(Stored records)
---

/-- MULTIBLOCK_RX (R195): the converter samples released at `now`; `bad`: the CRC-12 fails, and the data is used all the
same. -/
def multiblock (p now : Nat) (samples : List (BitVec 16)) (bad : Bool) (c : Chip) : Chip :=
  if linkUp c p then
    c |> when_ bad (fun c => c |> count (Reg.ENC_CRC_ERR p) 1 |> raise (Reg.ENC_FAULT p) 1)
      |> capture p { time := now, kind := 0, data := samples }
  else c

/-- LANE_LOCK_LOSS (R195). -/
def laneLoss (p lane now : Nat) (c : Chip) : Chip :=
  if linkUp c p then
    c |> leaveDataPhase p (2 ^ lane) now |> count (Reg.ENC_LINK_DROPS p) 1 |> raise (Reg.ENC_FAULT p) 0
  else setReg (Reg.ENC_LINK_STATUS p) (reg c (Reg.ENC_LINK_STATUS p) &&& ~~~ BitVec.ofNat 32 (2 ^ lane * 0x110 + 2)) c

/-- PORT_SYSREF_EDGE (R195): an edge off the LEMC boundary in data phase. -/
def portSysref (p : Nat) (aligned : Bool) (c : Chip) : Chip :=
  if linkUp c p && !aligned then raise (Reg.ENC_FAULT p) 3 c else c

/-! ### Start and stop (R197 to R199) -/

/-- The encoder in state 0 acts on RUN = 1 (R197, R199). -/
def encArm (p : Nat) (c : Chip) : Chip :=
  let c := putNum (Reg.ENC_PIPE_LAT p) (pipeLatOf c p) c
  if encLegal c p then
    c |> setEncState p 1 |> setBit (Reg.ENC_STATUS p) 27 false |> modEnc p (fun E => { E with cap := [] })
  else c |> setBit (Reg.ENC_STATUS p) 27 true |> setBit (Reg.ENC_CTRL p) 0 false

/-- ENC_RUN_SET (R199). -/
def encRunSet (p : Nat) (c : Chip) : Chip :=
  if portOn c p then
    let c := setBit (Reg.ENC_CTRL p) 0 true c
    if encState c p = 0 then encArm p c else c
  else c

/-- ENC_RUN_CLEAR (R199): armed goes back to stopped at once; running and replay end go to stopping. -/
def encRunClear (p : Nat) (c : Chip) : Chip :=
  if portOn c p then
    let c := setBit (Reg.ENC_CTRL p) 0 false c
    match encState c p with
    | 1 => c |> setEncState p 0 |> modEnc p (fun E => { E with cap := [] })
    | 2 | 4 => setEncState p 3 c
    | _ => c
  else c

/-! ### Features (R200 to R202) -/

/-- Rounded quotient of a sum, halfway away from zero (R202). -/
def roundAway (s : Int) (n : Nat) : Int :=
  let m : Int := ((2 * s.natAbs + n) / (2 * n) : Nat)
  if s < 0 then -m else m

/-- REDUCE over the values of one interval (R202), oldest first; `none` for no value. -/
def reduceVals (mode : Nat) (xs : List Int) : Option Int :=
  match xs.getLast? with
  | none => none
  | some l =>
    match mode with
    | 1 => some (roundAway (xs.foldl (· + ·) 0) xs.length)
    | 2 => some (xs.foldl max l)
    | _ => some l

/-- One feature word (Table 7.2) from its values with their predecessors; `hop` is 1 without the channeliser. -/
def featureWord (kind mode hop : Nat) (xs : List ((Int × Int) × (Int × Int))) : Option Int :=
  match kind with
  | 1 => (reduceVals mode (xs.map (fun x => (magnitude x.1 : Int)))).map (fun z => (log8 z.toNat : Int))
  | 2 => reduceVals 0 (xs.map (fun x => phaseDiff x.1 x.2))
  | 3 => reduceVals mode (xs.map (fun x => (2 * phaseDiff x.1 x.2 + hop) / (2 * hop)))
  | _ => reduceVals mode (xs.map (fun x => min (magnitude x.1 : Int) 32767))

/-- Feature `i` without the channeliser (Table 7.2), from the interval's samples with their predecessors. -/
def plainFeature (kind mode seg : Nat) (cplx : Bool) (xs : List ((Int × Int) × (Int × Int))) (i : Nat) : Option Int :=
  if kind = 0 then
    let s := if cplx then i / 2 else i
    (xs[s * seg]?).map (fun x => if cplx && i % 2 == 1 then x.1.2 else x.1.1)
  else featureWord kind mode 1 ((xs.drop (i * seg)).take seg)

/-- The filter bank's coefficients (R200). -/
def coefs (c : Chip) (p : Nat) : List Int :=
  (List.range (binsOf c p * rfld c (Reg.ENC_CHAN_CFG p) 12 8 / 2)).map (fun i =>
    signed 16 (rfld c (Reg.ENC_COEF p (i / 2)) (16 * (i % 2) + 15) (16 * (i % 2))))

/-- A component of bin `b`, shifted right by CH_SHIFT with halfway values toward +∞ (R200). -/
def binPart (c : Chip) (p : Nat) (hist : List (Int × Int)) (b : Nat) (im : Bool) : Int :=
  let s := rfld c (Reg.ENC_CHAN_CFG p) 19 16
  (Config.filterBin (coefs c p) hist (rfld c (Reg.ENC_CHAN_CFG p) 3 0) (rfld c (Reg.ENC_CHAN_CFG p) 12 8) b im + 2 ^ s) /
    2 ^ (s + 1)

/-- One frame: its bins FIRST up, saturated to 16 bits, and how many components of all its bins saturated (R200). -/
def frameOf (c : Chip) (p : Nat) (hist : List (Int × Int)) : List (Int × Int) × Nat :=
  let raw := (List.range (binsOf c p)).map (fun b => (binPart c p hist b false, binPart c p hist b true))
  (((raw.drop (rfld c (Reg.ENC_FEAT_CFG p) 24 13)).take (featCount c p)).map (fun x => (satInt 16 x.1, satInt 16 x.2)),
    (raw.map (fun x => b2n (satInt 16 x.1 != x.1) + b2n (satInt 16 x.2 != x.2))).foldl (· + ·) 0)

/-- Samples fed to the filter bank: the frames they complete, oldest first, and the bank's history after them. -/
def feedBank (c : Chip) (p : Nat) : List (Int × Int) → List (Int × Int) → Nat →
    List (List (Int × Int) × Nat) × List (Int × Int) × Nat
  | [], hist, hop => ([], hist, hop)
  | x :: xs, hist, hop =>
    let h := (x :: hist).take (binsOf c p * rfld c (Reg.ENC_CHAN_CFG p) 12 8)
    if hop + 1 = hopOfBank c p then
      let r := feedBank c p xs h 0
      (frameOf c p h :: r.1, r.2)
    else feedBank c p xs h (hop + 1)

/-- Samples of an interval in pairs, oldest first; real samples have no Q part. -/
def pairSamples (cplx : Bool) : List Int → List (Int × Int)
  | [] => []
  | x :: xs =>
    if cplx then (match xs with | [] => [] | y :: ys => (x, y) :: pairSamples cplx ys)
    else (x, 0) :: pairSamples cplx xs

/-- The feature words of an interval, `none` for a feature without input, and the encoder after its samples (R200 to
R202). -/
def features (c : Chip) (p : Nat) (xs : List (Int × Int)) : List (Option Int) × Nat × Enc :=
  let E := enc c p
  let kind := rfld c (Reg.ENC_FEAT_CFG p) 31 29
  let mode := rfld c (Reg.ENC_FEAT_CFG p) 28 27
  let n := featCount c p
  let last := xs.getLast?.getD E.prev
  if chanOn c p then
    let (fr, hist, hop) := feedBank c p xs E.hist E.hop
    let frames := fr.map (fun f => f.1)
    let zero := List.replicate n ((0 : Int), (0 : Int))
    let before := (if E.prevBins = [] then zero else E.prevBins) :: frames
    let at_ (i : Nat) : List ((Int × Int) × (Int × Int)) :=
      (frames.zip before).map (fun q => (q.1.getD i (0, 0), q.2.getD i (0, 0)))
    ((List.range n).map (fun i => featureWord kind mode (hopOfBank c p) (at_ i)),
      (fr.map (fun f => f.2)).foldl (· + ·) 0,
      { E with hist := hist, hop := hop, prev := last, prevBins := frames.getLast?.getD E.prevBins })
  else
    let ys := xs.zip (E.prev :: xs)
    ((List.range n).map (plainFeature kind mode (rfld c (Reg.ENC_SEG p) 23 0) (complexIn c p) ys), 0,
      { E with prev := last })

/-! ### Rotation, scales and quantisation (R182 to R187) -/

/-- Rotated words, group by group (R182, R183). -/
def rotated (h groups : Nat) (xs : List Int) : List (List Int) :=
  (List.range groups).map (fun g =>
    let ys := (List.range h).map (fun i => xs.getD (g * h + i) 0)
    if h = 1 then ys else (List.range h).map (hadamard ys))

/-- The largest |y| of every group. -/
def groupMaxima (gs : List (List Int)) : List Nat := gs.map (fun g => (g.map Int.natAbs).foldl max 0)

/-- A floor or initial scale with e = 0 acts as 0x0400 (R184). -/
def scaleSafe (s : Nat) : Nat := if scaleZero s then 0x0400 else s

/-- The scale of group `g` for the interval that starts now, and whether the floor raised it (R184). -/
def nextScale (c : Chip) (p : Nat) (maxima : List (List Nat)) (g : Nat) : Nat × Bool :=
  let s := match maxima with
    | [] => scaleSafe (rfld c (Reg.QNT_SCALE_INIT p) 15 0)
    | ms => scaleForMax ((ms.map (fun m => m.getD g 0)).foldl max 0)
  let fl := scaleSafe (rfld c (Reg.QNT_SCALE_FLOOR p) 15 0)
  if s < fl then (fl, true) else (s, false)

/-- The scales fixed at a tick (R184, R187): kept while FREEZE is 1, unless the encoder starts. -/
def fixScales (p : Nat) (start : Bool) (c : Chip) : Chip :=
  let frozen := rflag c (Reg.QNT_CFG p) 9
  let ss := (List.range (groupsOf c p)).map (nextScale c p (enc c p).maxima)
  let c := if frozen && !start then c
    else c |> modEnc p (fun E => { E with scales := ss.map (fun s => s.1) })
      |> count (Reg.QNT_FLOOR_COUNT p) (ss.filter (fun s => s.2)).length
  putNum (Reg.QNT_STATUS p)
    (b2n frozen * 2 ^ 31 + mk 19 16 (enc c p).maxima.length + mk 8 0 (min (groupsOf c p) 256)) c

/-- Values of the features in order, and how many were clipped (R185). -/
def quantAll (h n : Nat) (scales : List Nat) (gs : List (List Int)) : List Int × Nat :=
  let qs := (List.range n).map (fun f => quantise ((gs.getD (f / h) []).getD (f % h) 0) (scales.getD (f / h) 0x0400))
  (qs.map (fun q => q.1), (qs.filter (fun q => q.2)).length)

---

◆ Problem
Reproduce only the lines above, starting at the line with "((List.range n).map (plainFeature" and ending at the line with "def groupMaxima (gs", exactly as written.

◆ Result of this exercise
    ((List.range n).map (plainFeature kind mode (rfld c (Reg.ENC_SEG p) 23 0) (complexIn c p) ys), 0,
      { E with prev := last })

/-! ### Rotation, scales and quantisation (R182 to R187) -/

/-- Rotated words, group by group (R182, R183). -/
def rotated (h groups : Nat) (xs : List Int) : List (List Int) :=
  (List.range groups).map (fun g =>
    let ys := (List.range h).map (fun i => xs.getD (g * h + i) 0)
    if h = 1 then ys else (List.range h).map (hadamard ys))

/-- The largest |y| of every group. -/
def groupMaxima (gs : List (List Int)) : List Nat := gs.map (fun g => (g.map Int.natAbs).foldl max 0)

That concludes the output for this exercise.